The data below shows the winner changing on the last day, which is an indicator that additional data would increase our confidence in the data. The winner “orange line” had a poor day 1, but a strong day 2 and day 3. This is an indicator that the results were still changing at the time of test completion.
How to Test “Predicted Winners”
If you follow all those best practices, you may have a few new ads that have performed well (and reliably) against the control. You’ll have what we call “predicted winners.”
We know these newly-tested predicted winners performed well against the control in a limited test. What we don’t know is what will happen if we really increase their exposure and test them against purchases and for ROAS. Will they continue to perform?

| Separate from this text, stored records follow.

theorem Bus.fnState_enter (b : Bus) (cap i : Nat) {st : Nat} (h : st < 8) : (b.enter cap i st).fnState cap i = st :=
  calc (b.enter cap i st).fnState cap i
    _ = (b.setFld .fnCtl cap i 2 3 st).fnState cap i := congrArg (bf · 2 3) (Bus.reg_congr (Bus.enter_regs ..) ..)
    _ = st % 2 ^ 3 := Bus.fld_setFld_self b .fnCtl cap i 2 3 st (by decide)
    _ = st := Nat.mod_eq_of_lt h

theorem Bus.enter_reg_frame (b : Bus) (cap i st : Nat) {r : BReg} {k j : Nat} (h : (r, k, j) ≠ (.fnCtl, cap, i)) :
    (b.enter cap i st).reg r k j = b.reg r k j := by
  rw [Bus.reg_congr (Bus.enter_regs ..), Bus.setFld, Bus.reg_setReg, if_neg]
  rintro ⟨rfl, rfl, rfl⟩
  exact h rfl

theorem Bus.fnState_startFailed (b : Bus) (cap i reason : Nat) : (b.startFailed cap i reason).fnState cap i = 0 :=
  Bus.fnState_enter _ cap i (by decide)

/-! ### FUNCTION_STARTED -/

/-- A ring whose checks fail goes OFF, and what waited for other rings goes on (R91, R114). -/
theorem State.functionStarted_ringFails {s : State} {i r : Nat} (h : s.fnState 2 i = 1) (hc : s.bus.ringCheck s.plan i = some r) :
    s.functionStarted 2 i = (s.onBus fun b => b.startFailed 2 i r).onBus fun b => b.flushAll s.plan := by
  have hoff : (s.bus.startFailed 2 i r).isOn 2 i = false := by
    unfold Bus.isOn
    rw [Bus.fnState_startFailed]
    rfl
  have stays : ((s.bus.startFailed 2 i r).flushAll s.plan).isOn 2 i = false := Bus.flushAll_off s.plan hoff
  simp only [State.functionStarted_ring h, hc, State.startEnds, State.onBus_plan]
  rw [if_neg]
  simp [State.isOn, stays]

/-- A source on an in-port waits for the port (spec/12 R384). -/
theorem State.functionStarted_sourceWaits {s : State} {n : Nat} (h : s.fnState 0x10 n = 1) (hw : s.linkWaits n = true) :
    s.functionStarted 0x10 n = s := by
  unfold State.functionStarted
  rw [if_neg (by rw [h]; decide), if_neg (by decide), if_pos rfl]
  exact if_pos hw

theorem State.functionStarted_tandemWaits {s : State} (hw : s.tandemWaits = true) (i : Nat) : s.functionStarted 0x32 i = s := by
  unfold State.functionStarted
  by_cases h : s.fnState 0x32 i ≠ 1 ∨ ownStart 0x32 = true
  · rw [if_pos h]
  · rw [if_neg h, if_neg (by decide), if_neg (by decide), if_neg (by decide), if_neg (by decide)]
    exact if_pos ⟨rfl, hw⟩

/-- The journal waits until it has an area (spec/16 R502). -/
theorem State.functionStarted_journalWaits {s : State} {i : Nat} (h : s.fnState 0x31 i = 1) (hz : s.jrnSize = 0) :
    s.functionStarted 0x31 i = s := by
  unfold State.functionStarted
  rw [if_neg (by rw [h]; decide), if_neg (by decide), if_neg (by decide), if_neg (by decide), if_pos rfl]
  exact if_pos hz

/-! ### SHUTDOWN_COMPLETE -/

/-- What the scrub leaves, with COMPOSE and FRESH of a head that shuts down with it. -/
def State.scrubbed (s : State) (cap i : Nat) : State :=
  let v := s.scrub cap i
  if cap = 0x14 then v.onBus fun b =>
      let b := if b.fnState 0x12 i = 3 then b.enter 0x12 i 0 else b
      if b.fnState 0x13 i = 3 then b.enter 0x13 i 0 else b
    else v

section
variable {s : State} {cap i : Nat} (h3 : s.fnState cap i = 3) (hf : followsHead cap = false) (hd : s.shutDown cap i = true)
include h3 hf hd

theorem State.shutdownComplete_ends (hp : (s.scrubbed cap i).bus.fld .fnCtl cap i 5 1 ≠ 1) :
    s.shutdownComplete cap i = (s.scrubbed cap i).onBus fun b => b.enter cap i 0 := by
  unfold State.shutdownComplete
  rw [if_neg (by simp [h3, hf, hd])]
  exact if_neg hp

/-- A start that is pending follows the shut-down (R91). -/
theorem State.shutdownComplete_restarts (hp : (s.scrubbed cap i).bus.fld .fnCtl cap i 5 1 = 1) :
    s.shutdownComplete cap i =
      ((s.scrubbed cap i).onBus fun b => (b.setFld .fnCtl cap i 5 1 0).setFld .fnCtl cap i 0 1 1).toStarting cap i := by
  unfold State.shutdownComplete
  rw [if_neg (by simp [h3, hf, hd])]
  exact if_pos hp

end

/-- With no zone reload and no entry to SERVICE nothing follows a command. -/
theorem State.progress_none {u : State} (hz : u.wdn.zone = none) (hv : u.wdn.serviceStep = none) :
    u.zoneProgress.zoneDone.serviceProgress = u := by
  have hp : u.zoneProgress = u := by simp only [State.zoneProgress, hz]
  have hd : u.zoneDone = u := by simp only [State.zoneDone, hz]
  rw [hp, hd]
  simp only [State.serviceProgress, hv]

/-- What a ring's scrub leaves of the counts and the entries: none; other rings stay (R99). -/
theorem State.scrub_ring (s : State) (i : Nat) :
    (s.scrub 2 i).bus.ringProd i = 0 ∧ (s.scrub 2 i).bus.ringCons i = 0 ∧ ((s.scrub 2 i).bus.ringSt i).fetched = [] ∧
      (∀ j, j ≠ i → (s.scrub 2 i).bus.ringSt j = s.bus.ringSt j) := by
  refine ⟨?prod, ?cons, ?entries, fun j hj => ?others⟩ <;> simp only [State.scrub, State.onBus_bus]
  case prod =>
    unfold Bus.ringProd
    rw [Bus.setRing_reg, Bus.reg_setReg_ne _ (by decide), Bus.reg_setReg_self]
  case cons =>
    unfold Bus.ringCons
    rw [Bus.setRing_reg, Bus.reg_setReg_self]
  case entries => rw [Bus.ringSt_setRing_self]; rfl
  case others => rw [Bus.ringSt_setRing, if_neg (Ne.symm hj), Bus.ringSt_setReg, Bus.ringSt_setReg]

theorem State.scrub_plain (s : State) {cap : Nat} (i : Nat) (h : cap ∉ [2, 3, 0x20]) : s.scrub cap i = s := by
  simp only [List.mem_cons, List.not_mem_nil, or_false, not_or] at h
  obtain ⟨h2, h3, h20⟩ := h
  unfold State.scrub
  split
  case h_4 => rfl
  all_goals contradiction

/-- Settles O19: the starts by the laws of FUNCTION_STARTED, one per kind of function; the shut-down by its two ends. -/
theorem startsAndShutDownsEnd : Obligations.StartsAndShutDownsEnd := by
  refine ⟨?plain, ?ring, ?ringFails, ?source, ?tandem, ?encoder, ?journal, ?own, ?shutdown, State.scrub_ring,
    fun s _ i h => s.scrub_plain i h⟩
  case plain =>
    intro s cap i hl ho hc hw h
    refine ⟨s.onBus fun b => b.enter cap i 2, ?_, Bus.fnState_enter _ _ _ (by decide), fun _ _ _ => rfl,
      fun r k j hr => Bus.enter_reg_frame _ _ _ _ hr⟩
    rw [exec_functionStarted, State.fabric_live hl, State.functionStarted_plain h ho hc hw]
  case ring =>
    intro s i hl h hc
    rw [exec_functionStarted, State.fabric_live hl, State.functionStarted_ring h, hc]
    rfl
  case ringFails =>
    intro s i r hl h hc
    rw [exec_functionStarted, State.fabric_live hl, State.functionStarted_ringFails h hc]
  case source =>
    intro s n hl h
    rw [exec_functionStarted, State.fabric_live hl]
    refine ⟨fun hw => by rw [State.functionStarted_sourceWaits h hw], fun hw => ?_⟩
    rw [State.functionStarted_source h hw]
    cases s.sourceCheck n <;> rfl
  case tandem =>
    intro s i hl hw
    rw [exec_functionStarted, State.fabric_live hl, State.functionStarted_tandemWaits hw]
  case encoder =>
    intro s c hl h
    rw [exec_functionStarted, State.fabric_live hl, State.functionStarted_encoder h]
    cases s.encCheck c <;> rfl
  case journal =>
    intro s i hl h
    rw [exec_functionStarted, State.fabric_live hl]
    refine ⟨fun hz => by rw [State.functionStarted_journalWaits h hz], fun hz => ?_⟩
    rw [State.functionStarted_journal h hz]
    cases s.jrnCheck <;> rfl
  case own =>
    intro s cap i hl ho
    rw [exec_functionStarted, State.fabric_live hl, State.functionStarted_own i ho]
  case shutdown =>
    intro s cap i hl h3 h12 h13 hr
    have hf : followsHead cap = false := by simp [followsHead, h12, h13]
    have hd : s.shutDown cap i = true := by
      by_cases hc : cap = 2
      · simp [State.shutDown, hc, hr hc]
      · simp [State.shutDown, hc]
    have run : exec (.shutdownComplete cap i) s =
        .next (s.shutdownComplete cap i).zoneProgress.zoneDone.serviceProgress.watch.settle := by
      rw [exec_shutdownComplete, State.fabric_live hl]
    refine ⟨s.shutdownComplete cap i, run, fun hp => ?ends, fun hp => ?restarts, fun hz hv => ?quiet⟩
    case ends =>
      have e := State.shutdownComplete_ends h3 hf hd hp
      exact ⟨e, by rw [e]; exact Bus.fnState_enter _ _ _ (by decide)⟩
    case restarts => exact State.shutdownComplete_restarts h3 hf hd hp
    case quiet => rw [run, State.progress_none hz hv]

end Sys2Proof.Machine

/-! SUPPORT. Access check units (spec/04 R120 to R122, R126 to R130): what a write of a region's registers, a sync and the end of a notice
window make of the state. -/

namespace Sys2Proof.Machine

/-! ### Flags -/

/-- A bit of a register is its field of one bit. -/
theorem bit_eq (w : Word) (i : Nat) : bit w i = decide (bf w i 1 = 1) := by
  rw [bit, Nat.testBit_eq_decide_div_mod_eq, bf_eq, pow_one]

/-- A bit that is set reads as set. -/
theorem Bus.bit_setFld_one (b : Bus) (r : BReg) (i j : Nat) {k : Nat} (h : k < 32) : bit ((b.setFld r i j k 1 1).reg r i j) k = true := by
  have hf : bf ((b.setFld r i j k 1 1).reg r i j) k 1 = 1 := b.fld_setFld_self r i j k 1 1 h
  rw [bit_eq, hf]
  rfl

/-! ### Locked regions (R129) -/

theorem Bus.regionUpdate_locked {b : Bus} {m r : Nat} (h : bit (b.reg .regCtl m r) 3 = true) (v : Word) :
    b.regionUpdate m r v = b.lockedWrite m r := if_pos h

theorem Bus.regionHalf_locked {b : Bus} {m r : Nat} (h : bit (b.reg .regCtl m r) 3 = true) (q : Nat) (v : Word) :
    b.regionHalf m r q v = b.lockedWrite m r := if_pos h

/-- Settles O16: either write is the one refusal `Bus.lockedWrite`, which flags it in ACC_STATUS and reports it. -/
theorem lockedRegionIgnoresWrites : Obligations.LockedRegionIgnoresWrites := by
  intro b m r q v hlock c hc
  have refused : c = b.lockedWrite m r := by
    rw [Bus.regionUpdate_locked hlock, Bus.regionHalf_locked hlock, or_self] at hc
    exact hc
  subst refused
  exact ⟨fun x i j hx => Bus.reg_setFld_ne b (Ne.symm hx) .., rfl, b.bit_setFld_one .accStatus m 0 (by decide), rfl⟩
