/-! ### answer -/

@[simp] theorem answer_prevTs (s : State) (v : Word) : (s.answer v).prevTs = s.prevTs := rfl
@[simp] theorem answer_acc (s : State) (v : Word) : (s.answer v).acc = s.acc := rfl
@[simp] theorem answer_cnt (s : State) (v : Word) : (s.answer v).cnt = s.cnt := rfl
@[simp] theorem answer_buf (s : State) (v : Word) : (s.answer v).buf = s.buf := rfl
@[simp] theorem answer_head (s : State) (v : Word) : (s.answer v).head = s.head := rfl
@[simp] theorem answer_tail (s : State) (v : Word) : (s.answer v).tail = s.tail := rfl
@[simp] theorem answer_rxprev (s : State) (v : Word) : (s.answer v).rxprev = s.rxprev := rfl
@[simp] theorem answer_rxen (s : State) (v : Word) : (s.answer v).rxen = s.rxen := rfl
@[simp] theorem answer_txw (s : State) (v : Word) : (s.answer v).txw = s.txw := rfl
@[simp] theorem answer_qt (s : State) (v : Word) : (s.answer v).qt = s.qt := rfl
@[simp] theorem answer_txph (s : State) (v : Word) : (s.answer v).txph = s.txph := rfl
@[simp] theorem answer_txk (s : State) (v : Word) : (s.answer v).txk = s.txk := rfl
@[simp] theorem answer_txoe (s : State) (v : Word) : (s.answer v).txoe = s.txoe := rfl
@[simp] theorem answer_txout (s : State) (v : Word) : (s.answer v).txout = s.txout := rfl
@[simp] theorem answer_rxact (s : State) (v : Word) : (s.answer v).rxact = s.rxact := rfl
@[simp] theorem answer_txact (s : State) (v : Word) : (s.answer v).txact = s.txact := rfl
@[simp] theorem answer_initd (s : State) (v : Word) : (s.answer v).initd = s.initd := rfl
@[simp] theorem answer_bitTime (s : State) (v : Word) : (s.answer v).bitTime = s.bitTime := rfl
@[simp] theorem answer_zeroTime (s : State) (v : Word) : (s.answer v).zeroTime = s.zeroTime := rfl
@[simp] theorem answer_idleTime (s : State) (v : Word) : (s.answer v).idleTime = s.idleTime := rfl
@[simp] theorem answer_ctsTime (s : State) (v : Word) : (s.answer v).ctsTime = s.ctsTime := rfl
@[simp] theorem answer_rx (s : State) (v : Word) : (s.answer v).rx = s.rx := rfl
@[simp] theorem answer_now (s : State) (v : Word) : (s.answer v).now = s.now := rfl
@[simp] theorem answer_result (s : State) (v : Word) : (s.answer v).result = v := rfl
@[simp] theorem answer_ms (s : State) (v : Word) : (s.answer v).ms = s.ms := rfl
@[simp] theorem answer_callback (s : State) (v : Word) : (s.answer v).callback = s.callback := rfl
@[simp] theorem answer_logger (s : State) (v : Word) : (s.answer v).logger = s.logger := rfl
@[simp] theorem answer_events (s : State) (v : Word) : (s.answer v).events = s.events := rfl
@[simp] theorem answer_hostMode (s : State) (v : Word) : (s.answer v).hostMode = s.hostMode := rfl
@[simp] theorem answer_hostIn (s : State) (v : Word) : (s.answer v).hostIn = s.hostIn := rfl
@[simp] theorem answer_tickPhase (s : State) (v : Word) : (s.answer v).tickPhase = s.tickPhase := rfl
@[simp] theorem answer_tick (s : State) (v : Word) : (s.answer v).tick = s.tick := rfl
@[simp] theorem answer_envIn (s : State) (v : Word) : (s.answer v).envIn = s.envIn := rfl
@[simp] theorem answer_choiceIn (s : State) (v : Word) : (s.answer v).choiceIn = s.choiceIn := rfl
@[simp] theorem answer_choices (s : State) (v : Word) : (s.answer v).choices = s.choices := rfl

To find that out, each winning variation should be launched into existing ad sets. These variations should be allowed to compete for impressions versus other top ads. This will allow us to verify whether these new predicted winners are holding up at scale.
Run through this process enough, and you’ll finally have found that precious thing… an ad that beats your control.
Pro Tips for Mobile User Acquisition Testing
- Get back to testing – Your new winners will soon fatigue and performance will deteriorate. The best way to offset performance fatigue is to replace old creative with new creative winners
- Do more competitive creative analysis – If you’re a new media buyer (or even an experienced one), spend every bit of free time you have doing competitive creative analysis. It’s a high-return activity that will help you generate better ads to run your tests with.
- Don’t trash the near winners – Sometimes in tests, we’ll have ads that were within 10% of the control’s performance but didn’t quite beat it. We don’t just kill those “near winners.” We’ll send them back to the creative team so they can tweak those ads just a bit to improve performance.
Conclusion for Creative Testing
Quantitative creative testing has one of the highest ROIs of any business activity. No matter who you are, or how much creative testing you’re doing, do more of it. It’s the single best way to improve the ROAS for your accounts.